*PROBLEM TO WORK ON:* Within the entries below, find the portion that opens with the line containing "published all. -/" and closes with the line containing "(histDecision h 0).2.1". Retype that portion exactly and only.

*SOURCE DATA:*
/-- Convert elements: codes, block scales, statistics (when a quantising reference names slot, exponent and position), and how many
were non-finite or saturated. -/
def convertAll (code : Nat) (sr : Bool) (u : Nat → Nat) (quant : Option (Nat × Int × Nat)) (kOwn : Int) (keep : List Bool) (xs : List Fp) :
    List Nat × List Nat × Stats × Nat × Nat :=
  let bl := blocks32 xs
  let kb := blocks32 keep
  let res := bl.mapIdx (fun i b => convertBlock code sr u (32 * i) b)
  let codes := res.flatMap (fun r => r.2.map (·.1))
  let scales := res.map (·.1)
  let st := match quant with
    | none => {}
    | some (_, k, f) => (bl.zip (kb.zip (res.map (·.2)))).foldl (fun (a : Stats) r => a.merge (blockStats code f k kOwn r.2.1 r.1 r.2.2)) {}
  let nonf := ((keep.zip xs).filter (fun e => e.1 && !e.2.isFinite)).length
  let sats := ((keep.zip (res.flatMap (·.2))).filter (fun e => e.1 && e.2.2)).length
  (codes, scales, st, nonf, sats)

/-- Own exponent of E5M2 for a slot, from its history (for UNDER_NEXT at position 4). -/
def Package.ownExponent (p : Package) (slot : Nat) : Int :=
  match p.histBytes slot with
  | some b => max (-64) (min 63 (kTarget (p.get NUM_CFG_MARGIN) 3 (windowAmax (histEntries b)) 0))
  | none => 0

/-- Count a quantising conversion: statistics fold into the slot unless the list recomputes (R164, R189). -/
def Package.countConversion (p : Package) (c k : Nat) (x : Ctx) (quant : Option (Nat × Int × Nat)) (st : Stats) (nonf sats : Nat) : Package :=
  match quant with
  | none => p.when (decide (0 < sats)) (fun p => p.bump64 NUM_SAT_COUNT sats)
  | some (slot, _, _) =>
    if x.recompute then p
    else
      let p := (p.when (decide (0 < nonf)) (fun p => p.bump64 NUM_NONFINITE_COUNT nonf)).when (decide (0 < sats)) (fun p => p.bump64 NUM_SAT_COUNT sats)
      p.foldStats c k slot x.step st

/-! ### The entry and decision of a resolved step (R166 to R168, R174, R175) -/

/-- A ratio in units of 2^-16, saturating at 0xFFFF: rounded up, or to nearest. -/
def ratioUp (a b : Nat) : Nat := if b = 0 then 0 else min 0xFFFF ((a * 65536 + b - 1) / b)
def ratioNear (a b : Nat) : Nat := if b = 0 then 0 else min 0xFFFF ((2 * a * 65536 + b) / (2 * b))

/-- The entry of reduced statistics (Table 7-8). -/
def entryOf (st : Stats) (warm : Bool) : HistEntry :=
  { amax := if st.amax < 0x7F800000 then st.amax else 0x7F7FFFFF, nonzero := ratioUp st.nonzero st.count, underCur := ratioNear st.underCur st.preNz,
    underNext := ratioNear st.underNext st.preNz, position := st.position,
    flags := b2n st.nonfinite + 2 * b2n (decide (0 < st.sat)) + 4 * b2n warm + 8 * b2n (decide (st.count = 0)) }

def entryBytes (e : HistEntry) : List Byte :=
  leBytes 4 e.amax ++ leBytes 2 e.nonzero ++ leBytes 2 e.underCur ++ leBytes 2 e.underNext ++ leBytes 1 e.position ++ leBytes 1 e.flags

/-- The new position (Table 7-6). `es` are the valid entries, newest first. -/
def nextPosition (warm : Bool) (f lo hi widen narrow : Nat) (es : List HistEntry) : Nat :=
  match es with
  | [] => if warm then hi else f
  | e :: _ =>
    if warm then hi
    else if (e.sat || e.nonfinite || decide (2 ^ 16 < e.underCur * 2 ^ widen)) && decide (f < hi) then f + 1
    else if decide (es.length = 16) && es.all (fun d => decide (d.position = f) && !d.sat && !d.nonfinite && decide (0 < d.nonzero)
        && decide (d.underNext * 2 ^ narrow ≤ 2 ^ 16)) && decide (lo < f) then f - 1
    else f

/-- The new exponent at position f (R168). -/
def nextExponent (margin f : Nat) (k : Int) (es : List HistEntry) : Int :=
  if f = 2 || f = 3 then
    let t := if es.isEmpty then k + 4 else kTarget margin f (windowAmax es) k
    let n := min t (k + 4)
    let n := match es with
      | e :: _ => if e.nonfinite then min n (k - 1) else n
      | [] => n
    max (-64) (min 63 n)
  else 0

/-- SILENT_RUN after an entry (R174). -/
def nextRun (kind run : Nat) (e : HistEntry) : Nat :=
  if 1 < kind then run
  else if e.silent then min (run + 1) (2 ^ 32 - 1)
  else if e.nonfinite || e.empty then run
  else 0

/-- Raise `NUM_LAYER_SILENT` (R175). -/
def Package.alarm (p : Package) (slot layer run : Nat) (k : Int) (backstop : Bool) : Package :=
  let v := slot % 2 ^ 12 + 2 ^ 12 * b2n backstop + 2 ^ 16 * (layer % 2 ^ 16) + 2 ^ 32 * (run % 2 ^ 32)
  ((p.bump64 NUM_SILENT_COUNT 1).wr NUM_SILENT_LAST v).raise .num EV_NUM_LAYER_SILENT v (slot % 2 ^ 16 + 2 ^ 16 * ofSigned 16 k)

/-- Alarms of a silent run that an entry has just reached. -/
def Package.alarms (p : Package) (slot layer old run : Nat) (k : Int) : Package :=
  let n := p.rd NUM_SILENT_CFG % 2 ^ 16
  if n = 0 || run = old then p
  else
    let p := if 0 < run && run % n = 0 then p.alarm slot layer run k false else p
    if 1000 < n && run = 1000 then p.alarm slot layer run k true else p

/-- Append the entry of a step's reduced statistics and make the decision (R166). -/
def Package.appendHist (p : Package) (slot step : Nat) (st : Stats) : Package :=
  let p := p.useSlot slot step
  match p.histBytes slot with
  | none => p
  | some b =>
    if !histConfigOk (p.feature 6) b then p
    else
      let warm := histWarm b
      let left := fieldAt b 6 2
      let head := if fieldAt b 17 1 = 0 then 0 else (fieldAt b 16 1 + 1) % 16
      let count := min 16 (fieldAt b 17 1 + 1)
      let e := entryOf st warm
      let b := setField (setField (setField b 16 1 head) 17 1 count) 8 8 (step % 2 ^ 48)
      let b := b.take (64 + 12 * head) ++ entryBytes e ++ b.drop (76 + 12 * head)
      let ends := warm && decide (left ≤ 1)
      let b := if warm then setField (setField b 6 2 (left - 1)) 3 1 (putBits (fieldAt b 3 1) 1 1 (b2n (!ends))) else b
      let kind := fieldAt b 2 1
      let run0 := fieldAt b 20 4
      let run := nextRun kind run0 e
      let b := setField b 20 4 run
      let d := histDecision b 0
      let es := histEntries b
      let f := nextPosition (warm && !ends) d.2.1 (fieldAt b 4 1) (fieldAt b 5 1) (p.get NUM_CFG_U_WIDEN) (p.get NUM_CFG_U_NARROW) es
      let k := nextExponent (p.get NUM_CFG_MARGIN) f d.1 es
      let b := b.take 24 ++ leBytes 4 (decisionWord k f step) ++ (b.drop 24).take 12 ++ b.drop 40
      let p := p.putHist slot b
      let p := if f = d.2.1 then p else p.bump64 NUM_FMT_CHANGES 1
      let p := if ends then (p.put NUM_STATUS_WARM_SLOTS (p.get NUM_STATUS_WARM_SLOTS - 1)).raise .num EV_NUM_WARM_END p.beatNo (arg1Of slot 0) else p
      p.alarms slot (fieldAt b 0 2) run0 run k

/-- One `NUM_WARM_START` for a step in which slots entered current-amax mode (R172). -/
def Package.warmStart (p : Package) (step : Nat) : Package :=
  let n := mapGet 0 p.num.entered step
  if n = 0 then p
  else ({ p with num := { p.num with entered := mapDel p.num.entered step } }).raise .num EV_NUM_WARM_START step (min n 65535)

/-! ### Forcing the mode (R172) -/

/-- A slot is forced into the mode: an invalid history is discarded first, which is itself an entry; a slot already in the mode starts
its count again. -/
def Package.forceSlot (p : Package) (slot : Nat) : Package :=
  let p := p.useSlot slot p.oldestOpenStep
  match p.histBytes slot with
  | none => p
  | some b => if histWarm b then p.putHist slot (setField b 6 2 (p.get NUM_CFG_WARM_STEPS)) else p.enterWarm slot p.oldestOpenStep b

def warmForce (slot : Nat) (p : Package) : Package := if slot < p.rd NUM_HIST_SLOTS then p.forceSlot slot else p

def warmForceAll (p : Package) : Package := p.each (List.range (p.rd NUM_HIST_SLOTS)) (fun p i => p.forceSlot i)

/-! ### The AMAX barrier (R173) -/

/-- A core publishes the maximum of an AMAX pass; with `last` it has published all. -/
def Package.publish (p : Package) (stage slot c k amax : Nat) (last : Bool) : Package :=
  let b := p.barrier stage slot
  p.setBarrier stage slot { b with amax := max b.amax amax, cores := if last && !b.cores.contains (c, k) then (c, k) :: b.cores else b.cores }

/-- The barrier of a slot releases once every core of the stage has published: it sets the phase exponent, at the position that the phase
writes. -/
def Package.releaseBarrier (p : Package) (stage slot : Nat) : Package :=
  let b := p.barrier stage slot
  if b.exponent.isSome || !((p.stageCores stage).all (fun e => b.cores.contains e)) || p.stageCores stage = [] then p
  else
    let f := match p.histBytes slot, (p.stg stage).phase with
      | some h, some ph => (p.decision stage ph.step h).2
      | some h, none => (histDecision h 0).2.1
      | none, _ => 5
    let k : Int := match f32 b.amax with
      | .fin _ m e => if m = 0 then 0 else max (-64) (min 63 (log2Ratio (fMax f) m e - (p.get NUM_CFG_MARGIN : Int)))
      | _ => 0
    p.setBarrier stage slot { b with exponent := some (if f = 2 || f = 3 then k else 0) }

def execWarmForce (slot : Nat) (s : State) := onPkg (warmForce slot) s
def execWarmForceAll (s : State) := onPkg warmForceAll s

end Sys2Proof.Machine
end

*EXERCISE OUTPUT:*
/-- A core publishes the maximum of an AMAX pass; with `last` it has published all. -/
def Package.publish (p : Package) (stage slot c k amax : Nat) (last : Bool) : Package :=
  let b := p.barrier stage slot
  p.setBarrier stage slot { b with amax := max b.amax amax, cores := if last && !b.cores.contains (c, k) then (c, k) :: b.cores else b.cores }

/-- The barrier of a slot releases once every core of the stage has published: it sets the phase exponent, at the position that the phase
writes. -/
def Package.releaseBarrier (p : Package) (stage slot : Nat) : Package :=
  let b := p.barrier stage slot
  if b.exponent.isSome || !((p.stageCores stage).all (fun e => b.cores.contains e)) || p.stageCores stage = [] then p
  else
    let f := match p.histBytes slot, (p.stg stage).phase with
      | some h, some ph => (p.decision stage ph.step h).2
      | some h, none => (histDecision h 0).2.1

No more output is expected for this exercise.